Question

The increasing annual cost (including tuition, room, board, books, and fees) to attend college has been widely discussed (Time.com). The following random samples show the annual cost of attending private and public colleges. Data are in thousands of dollars.
Private Colleges
53.8 42.2 44.0 34.3 44.0
31.6 45.8 38.8 50.5 42.0
Public Colleges
20.3 22.0 28.2 15.6 24.1 28.5
22.8 25.8 18.5 25.6 14.4 21.8
(a)

Compute the sample mean (in thousand dollars) and sample standard deviation (in thousand dollars) for private colleges. (Round the standard deviation to two decimal places.)

sample mean $ thousand sample standard deviation $ thousand

Compute the sample mean (in thousand dollars) and sample standard deviation (in thousand dollars) for public colleges. (Round the standard deviation to two decimal places.)

sample mean $ thousand sample standard deviation $ thousand

Answer 1

Answer:

A) Private colleges:

mean = 42.7, SD = 6.72

In thousand dollars:

mean =  $42700, SD= $6720

B) Public colleges:

mean = 22.3, SD = 4.53

In thousand dollars:

mean =  $22300, SD= $4530

Step-by-step explanation:

A) Private Colleges:

Mean:

Total no. of samples = n =10

Sample values in dollar = x= [53.8, 42.2, 44.0, 34.3, 44.0,31.6, 45.8, 38.8, 50.5, 42.0]

Sum of samples = ∑x= 427

$sample\,\,mean = \bar{x} =\frac{\sum x}{n}\\\\\bar{x}=\frac{427}{10}\\\\\bar{x}=42.7$

Sample mean in thousand dollars is $ 42700.

Standard Deviation:

Formula for standard deviation of sample data is

$\sigma=\sqrt{\frac{1}{N-1}\sum_{i=1}^{N}(x_{i}-\bar{x})^2}\\\\\sum(x_i-\bar{x})^2=(53.8-42.7)^2+(42.2-42.7)^2+...+(42.0-42.7)^2\\\\\sum(x_i-\bar{x})^2=123.21+0.25+ 1.69+ 70.56+ 1.69+ 123.21+ 9.61+ 15.21+60.84+0.49\\\\\sum(x_i-\bar{x})^2=406.67\\\\\sigma=\sqrt{\frac{406.67}{9}}\\\\\sigma=6.72$

Standard deviation in thousand dollars is $ 6720.

B) Public Colleges:

Mean:

Total no. of samples = n =12

Sample values in dollar = x= [20.3, 22.0, 28.2, 15.6, 24.1, 28.5,22.8, 25.8, 18.5, 25.6, 14.4, 21.8]
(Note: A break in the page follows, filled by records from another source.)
-- ==== Sys2Proof/Laws/State.lean ====
section
/-! SUPPORT. The record updates of the state: one lemma for each block that an update leaves alone, and what is read
after a write. -/

namespace Sys2Proof.Machine

variable (s : State)

@[simp] theorem State.setStation_we (a : Nat) (r : Station) : (s.setStation a r).we = s.we := rfl
@[simp] theorem State.setStation_art (a : Nat) (r : Station) : (s.setStation a r).art = s.art := rfl
@[simp] theorem State.setStation_cd (a : Nat) (r : Station) : (s.setStation a r).cd = s.cd := rfl
@[simp] theorem State.setStation_sc (a : Nat) (r : Station) : (s.setStation a r).sc = s.sc := rfl
@[simp] theorem State.setStation_qc (a : Nat) (r : Station) : (s.setStation a r).qc = s.qc := rfl
@[simp] theorem State.setStation_wu (a : Nat) (r : Station) : (s.setStation a r).wu = s.wu := rfl
@[simp] theorem State.setStation_tu (a : Nat) (r : Station) : (s.setStation a r).tu = s.tu := rfl
@[simp] theorem State.setStation_op (a : Nat) (r : Station) : (s.setStation a r).op = s.op := rfl
@[simp] theorem State.setStation_freeCount (a : Nat) (r : Station) : (s.setStation a r).freeCount = s.freeCount := rfl
@[simp] theorem State.setStation_pending (a : Nat) (r : Station) : (s.setStation a r).pending = s.pending := rfl

@[simp] theorem State.setChannel_lc (a : Nat) (r : Channel) : (s.setChannel a r).lc = s.lc := rfl
@[simp] theorem State.setChannel_art (a : Nat) (r : Channel) : (s.setChannel a r).art = s.art := rfl
@[simp] theorem State.setChannel_cd (a : Nat) (r : Channel) : (s.setChannel a r).cd = s.cd := rfl
@[simp] theorem State.setChannel_sc (a : Nat) (r : Channel) : (s.setChannel a r).sc = s.sc := rfl
@[simp] theorem State.setChannel_qc (a : Nat) (r : Channel) : (s.setChannel a r).qc = s.qc := rfl
@[simp] theorem State.setChannel_wu (a : Nat) (r : Channel) : (s.setChannel a r).wu = s.wu := rfl
@[simp] theorem State.setChannel_tu (a : Nat) (r : Channel) : (s.setChannel a r).tu = s.tu := rfl
@[simp] theorem State.setChannel_op (a : Nat) (r : Channel) : (s.setChannel a r).op = s.op := rfl
@[simp] theorem State.setChannel_freeCount (a : Nat) (r : Channel) : (s.setChannel a r).freeCount = s.freeCount := rfl
@[simp] theorem State.setChannel_pending (a : Nat) (r : Channel) : (s.setChannel a r).pending = s.pending := rfl

@[simp] theorem State.setArticle_lc (n : Nat) (r : Article) : (s.setArticle n r).lc = s.lc := rfl
@[simp] theorem State.setArticle_we (n : Nat) (r : Article) : (s.setArticle n r).we = s.we := rfl
@[simp] theorem State.setArticle_cd (n : Nat) (r : Article) : (s.setArticle n r).cd = s.cd := rfl
@[simp] theorem State.setArticle_sc (n : Nat) (r : Article) : (s.setArticle n r).sc = s.sc := rfl
@[simp] theorem State.setArticle_qc (n : Nat) (r : Article) : (s.setArticle n r).qc = s.qc := rfl
@[simp] theorem State.setArticle_wu (n : Nat) (r : Article) : (s.setArticle n r).wu = s.wu := rfl
@[simp] theorem State.setArticle_tu (n : Nat) (r : Article) : (s.setArticle n r).tu = s.tu := rfl
@[simp] theorem State.setArticle_op (n : Nat) (r : Article) : (s.setArticle n r).op = s.op := rfl
@[simp] theorem State.setArticle_freeCount (n : Nat) (r : Article) : (s.setArticle n r).freeCount = s.freeCount := rfl
@[simp] theorem State.setArticle_pending (n : Nat) (r : Article) : (s.setArticle n r).pending = s.pending := rfl

@[simp] theorem State.setCopyMap_lc (a : Nat) (m : List CopyEntry) : (s.setCopyMap a m).lc = s.lc := rfl
@[simp] theorem State.setCopyMap_we (a : Nat) (m : List CopyEntry) : (s.setCopyMap a m).we = s.we := rfl
@[simp] theorem State.setCopyMap_art (a : Nat) (m : List CopyEntry) : (s.setCopyMap a m).art = s.art := rfl
@[simp] theorem State.setCopyMap_sc (a : Nat) (m : List CopyEntry) : (s.setCopyMap a m).sc = s.sc := rfl
@[simp] theorem State.setCopyMap_qc (a : Nat) (m : List CopyEntry) : (s.setCopyMap a m).qc = s.qc := rfl
@[simp] theorem State.setCopyMap_wu (a : Nat) (m : List CopyEntry) : (s.setCopyMap a m).wu = s.wu := rfl
@[simp] theorem State.setCopyMap_tu (a : Nat) (m : List CopyEntry) : (s.setCopyMap a m).tu = s.tu := rfl
@[simp] theorem State.setCopyMap_op (a : Nat) (m : List CopyEntry) : (s.setCopyMap a m).op = s.op := rfl
@[simp] theorem State.setCopyMap_freeCount (a : Nat) (m : List CopyEntry) : (s.setCopyMap a m).freeCount = s.freeCount := rfl
@[simp] theorem State.setCopyMap_pending (a : Nat) (m : List CopyEntry) : (s.setCopyMap a m).pending = s.pending := rfl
Sum of samples = ∑x= 267.6

$sample\,\,mean = \bar{x} =\frac{\sum x}{n}\\\\\bar{x}=\frac{267.6}{12}\\\\\bar{x}=22.3$

Sample mean in thousand dollars is $ 22300.

Standard Deviation:

$\sigma=\sqrt{\frac{1}{N-1}\sum_{i=1}^{N}(x_{i}-\bar{x})^2}\\\\\sum(x_i-\bar{x})^2=(20.3-22.3)^2+(22.0-22.3)^2+...+(21.8-22.3)^2\\\\\sum(x_i-\bar{x})^2=4+ 0.09+34.81+ 44.89+ 3.24+ 38.44+0.25+ 12.25+14.44+10.89+62.41+0.25\\\\\sum(x_i-\bar{x})^2=225.96\\\\\sigma=\sqrt{\frac{225.96}{11}}\\\\\sigma=4.53$

Standard deviation in thousand dollars is $ 4530.